Provided records
/-- A dormant context at device reset: the activation values of R14 (log 4). -/
def Ctx.reset : Ctx where
  phase := .dormant
  kind := .task
  pc := 0
  x := Vector.replicate 32 0
  f := Vector.replicate 32 0
  v := Vector.replicate 32 0
  m := Vector.replicate 8 0
  valloc := 0
  te := 0
  rm := 0
  flags := 0
  lvl := 0
  eff := 0
  aging := 0
  ie := true
  pie := false
  prv := 0
  pprv := 0
  arrv := false
  hnd := false
  hvn := false
  abt := false
  epc := 0
  cause := 0
  tval := 0
  scratch := 0
  tcmp := BitVec.allOnes 64
  instret := 0
  psat := 0
  cpc := 0
  pend := []
  streams := Vector.replicate 4 .reset
  rep := .reset
  wd := .reset
  trigger := none
  heldq := []
  eng := []
  latched := .reset
  timer := false
  ipi := none
  debug := 0
  region := none
  rtag := 0
  wait := .none
  drain := false
  early := []
  fma := []
  fetched := none

/-! ## A core -/

/-- A tile register (01 R17, 07 R162). -/
structure TileReg where
  rows : Vector (BitVec 1024) 32
  sr   : Vector (BitVec 32) 32
  st   : BitVec 32
  deriving DecidableEq, Repr

def TileReg.reset : TileReg := ⟨Vector.replicate 32 0, Vector.replicate 32 0, 0⟩

/-- A TSHAPE register (01 R26). -/
structure TShape where
  cols : BitVec 7
  rows : BitVec 5
  wid  : BitVec 3
  deriving DecidableEq, Repr

def TShape.reset : TShape := ⟨31, 31, 3⟩

/-- One element of a tile load or store: where it lies in the tile and the addresses of its planes (07 R168). -/
structure TileElem where
  row   : Nat
  col   : Nat
  addrs : List Nat
  deriving DecidableEq, Repr

/-- A counted tile operation with all it captured at issue (07 R164). -/
inductive TileOp where
  | zero (t : Tile)
  /-- `k` planes of `n` stored are delivered, the mode by `rne`; `w` bytes an element; scale addresses by row -/
  | load (t : Tile) (w n k : Nat) (rne plane : Bool) (elems : List TileElem) (scales : List (Nat × Nat))
  | store (t : Tile) (w : Nat) (elems : List TileElem)
  | mma (t a b : Tile) (fmt : TFmt)
  /-- the writes of a committed STOREC (09 R235) -/
  | bytes (cells : List Host.Cell)
  deriving DecidableEq, Repr

/-- A queued tile operation with its place in the program order of the context that holds the claim, and the homes it reaches. -/
structure Counted where
  id    : Nat
  op    : TileOp
  homes : List Nat
  deriving DecidableEq, Repr

/-- An entry of an input queue (08 R203): waiting, or in service by a context; `held` by an aborted handler (13 R323). -/
structure InEntry where
  msg     : Msg
  service : Option Nat
  held    : Bool
  deriving DecidableEq, Repr

/-- A tile activation delivered to a core and not started (12 R311). -/
structure TileAct where
  ctx  : Nat
  pc   : Word
  g    : Word
  m    : Word
  n    : Word
  addr : Word
  vreq : BitVec 2
  prio : BitVec 7
  tag  : Nat
  deriving DecidableEq, Repr

/-- The thief of a core (12 R309): level cluster 0 to package 3, failures at it, and whether it pauses. -/
structure Thief where
  level : Nat
  fails : Nat
  pause : Bool
  deriving DecidableEq, Repr

/-- A core: compute, data or gateway core, or the station master (00 R2, R4; 01 R17 to R26). -/
structure Core where
  tvec     : Word
  hres     : BitVec 3
  cycOff   : Word
  tiles    : Vector TileReg 8
  tshape   : Vector TShape 8
  claim    : Option Nat
  release  : Bool
  tacqs    : List Nat
  offer    : Option (Nat × Tile)
  tileq    : List Counted
  l1       : List (Nat × Word)
  l1i      : List (Nat × BitVec 32)
  deque    : List TaskRec
  siding   : List TaskRec
  /-- the region of memory that the station master has set aside for the siding, and the records that have entered it (12 R308) -/
  dqAt     : Option Nat
  dqIn     : Nat
  thief    : Thief
  stealing : Option Nat
  inq0     : List InEntry
  inq1     : List InEntry
  out0     : List Msg
  out1     : List Msg
  resv0    : List Nat
  resv1    : List Nat
  seq0     : BitVec 16
  seq1     : BitVec 16
  regReqs  : List Nat
  tileActs : List TileAct
  last     : Nat
  /-- the model's own count of the cycles with an issue since outstanding work last went on beside them (log 3) -/
  aside    : Nat
  pmc      : Vector (BitVec 48) 8
  pmcsel   : Vector Word 8
  pmcovf   : BitVec 8
  /-- events of the cycle in progress that its end counts: the event and, when it has one, its context (16 R377) -/
  due      : List (Nat × Option Nat)
  mon      : Vector Word 8
  gqNext   : BitVec 32
  gqCount  : BitVec 32
  /-- ECC events held for a context that can take them, the oldest first (13 R325) -/
  ecc      : List Word
  injected : Bool
  mtvec    : Word
  mepc     : Word
  mcause   : Word
  mtval    : Word
  mscratch : Word
  lastJob  : Option Nat
  deriving DecidableEq, Repr

def Core.reset : Core where
  tvec := 0
  hres := 2
  cycOff := 0
  tiles := Vector.replicate 8 .reset
  tshape := Vector.replicate 8 .reset
  claim := none
  release := false
  tacqs := []
  offer := none
  tileq := []
  l1 := []
  l1i := []
  deque := []
  siding := []
  dqAt := none
  dqIn := 0
  thief := ⟨0, 0, false⟩
  stealing := none
  inq0 := []
  inq1 := []
  out0 := []
  out1 := []
  resv0 := []
  resv1 := []
  seq0 := 0
  seq1 := 0
  regReqs := []
  tileActs := []
  last := 7
  aside := 0
  pmc := Vector.replicate 8 0
  pmcsel := Vector.replicate 8 0
  pmcovf := 0
  due := []
  mon := Vector.replicate 8 0
  gqNext := 0
  gqCount := 0
  ecc := []
  injected := false
  mtvec := 0
  mepc := 0
  mcause := 0
  mtval := 0
  mscratch := 0
  lastJob := none

/-! ## Clusters, quadrants, islands -/

/-- A failed access of an engine: the subcode of 09 R237 and the address. -/
structure EngFault where
  sub  : BitVec 8
  addr : Word
  deriving DecidableEq, Repr

/-- A failed decode: the first output byte that depends on the failure, and what failed (09 R249). -/
structure DecFault where
  byte  : Nat
  fault : Option EngFault
  deriving DecidableEq, Repr

/-- How far a command has come (14 R341, R346): the next element of its output and how many of its bytes granules have taken, the
bytes written, and the bytes of the granule in progress that are read and not written, with the homes it reaches. SORTC keeps the keys it has sorted, DDEC
its decoded bytes and their failure. -/
structure EngAt where
  elem : Nat
  skip : Nat
  pos  : Nat
  left : List Host.Cell
  homes : List Nat
  nums : List Nat
  out  : List Byte
  bad  : Option DecFault
  deriving DecidableEq, Repr

/-- A command of a copy or decode engine (14 R341, 09 R246), with its issuing context and what it captured. -/
structure EngCmd where
  /-- its place in the context's program order -/
  id   : Nat
  ctx  : Nat
  /-- 0 DCOPY, 1 SORTC, 2 DDEC, 3 DTBL (R350) -/
  cmd  : BitVec 4
  tag  : BitVec 8
  ea   : Word
  /-- the captured descriptor's words, or DDEC's x[a], x[b], N and slot, or DTBL's x[a] and slot -/
  desc : List Word
  priv : BitVec 2
  asd  : Nat
  asid : Nat
  /-- a failed command that waits because its context holds 16 events (R328) -/
  failed : Option EngRec
  /-- the issuing context has ended (R328) -/
  ended : Bool
  /-- counted in its context's CPC: a kept failure is not once its context has been saved (01 R35) -/
  counted : Bool
  /-- none until it starts -/
  at' : Option EngAt
  deriving DecidableEq, Repr

/-- A request slot of a decode engine that a weight train's block holds: its context, its place in the order of arrival, the
table slot it decodes with (09 R246). -/
structure TrainReq where
  ctx  : Nat
  id   : Nat
  slot : Nat
  deriving DecidableEq, Repr

/-- A holder of a CLM region: a context, or one that a gang switch has saved, by the ASID of its job and its number (10 R261, 12 R307). -/
inductive Holder where
  | ctx (r : Nat)
  | saved (asid r : Nat)
  deriving DecidableEq, Repr

/-- A CLM region (10 R260, R261). -/
structure Region where
  on      : Bool
  waking  : Bool
  tag     : BitVec 16
  holders : List Holder
  managed : Bool
  deriving DecidableEq, Repr

def Region.reset : Region := ⟨true, false, 0, [], false⟩

/-- A cluster, or the copy engine of a gateway core (unit 320 + gateway). -/
structure Cluster where
  tables  : Vector (List (BitVec 32)) 4
  copies  : List EngCmd
  decodes : List EngCmd
  reqs    : List TrainReq
  regions : Vector Region 16
  counts  : List (Nat × Nat)
  fb0     : BitVec 7
  fb1     : BitVec 7
  corr    : BitVec 32
  deriving DecidableEq, Repr

def Cluster.reset : Cluster :=
  ⟨Vector.replicate 4 [], [], [], [], Vector.replicate 16 .reset, [], 0x7F, 0x7F, 0⟩

/-- A tile record in a tile queue (08 R207, R209): its 16 words, its address, the issuer's privilege, and once its
dependence is met the shapes (M, N) and the position of the next tile (g, m, n). -/
structure TileRec where
  words : List Word
  addr  : Word
  prv   : BitVec 2
  ready : Option (List (BitVec 32 × BitVec 32))
  g     : Nat
  m     : Nat
  n     : Nat
  deriving DecidableEq, Repr

/-- A power island (16 R366 to R368): its cycle count, the time its cycles have taken in parts of a tick (`tickParts` a tick), the
cores that have had their turn in the cycle in progress, its droop registers, CNT and MRG without what the detector did in this
cycle, the highest core that has written DRPTH and DRPST in it (01 R25), what the detector did in this cycle (0 nothing, 1 an
alarm, 2 a merged condition), 1 plus the stretched cycles left of a stretch in progress, the next cycle of a halving window, and
its operating point; `prev` is the frequency before the last write, which still bounds the clock while RDY = 0. -/
structure Island where
  cycle   : Word
  now     : Nat
  acted   : List Nat
  step    : BitVec 5
  cnt     : BitVec 16
  mrg     : BitVec 8
  cnt0    : BitVec 16
  mrg0    : BitVec 8
  stepBy  : Option Nat
  stBy    : Option Nat
  ltime   : BitVec 32
  fell    : Nat
  stretch : Nat
  window  : Option Nat
  vcode   : BitVec 6
  freq    : BitVec 8
  prev    : BitVec 8
  rdy     : Bool
  err     : Bool
  deriving DecidableEq, Repr

def Island.reset : Island := ⟨0, 0, [], 6, 0, 0, 0, 0, none, none, 0, 0, 0, none, 20, 60, 60, true, false⟩

/-! ## Translation caches -/

/-- A translation's result (10 R269): permissions U, RD, W, X, WX and the format descriptor index. -/
structure Perm where
  u   : Bool
  rd  : Bool
  w   : Bool
  x   : Bool
  wx  : Bool
  fdi : BitVec 6
  deriving DecidableEq, Repr

/-- A format descriptor (10 R275), as its four words. -/
structure FdWords where
  w0 : Word
  w1 : Word
  w2 : Word
  w3 : Word
  deriving DecidableEq, Repr

/-- A TLB of the device (10 R273): the L1 data TLB of a core, the TLB of a cluster, the last-level TLB of a die. -/
inductive TlbAt where
  | core (k : Nat)
  | cluster (u : Nat)
  | die (d : Nat)
  deriving DecidableEq, Repr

Activity
For the string "prev", tally the lines above that contain it and give only the figure.

Answer space
2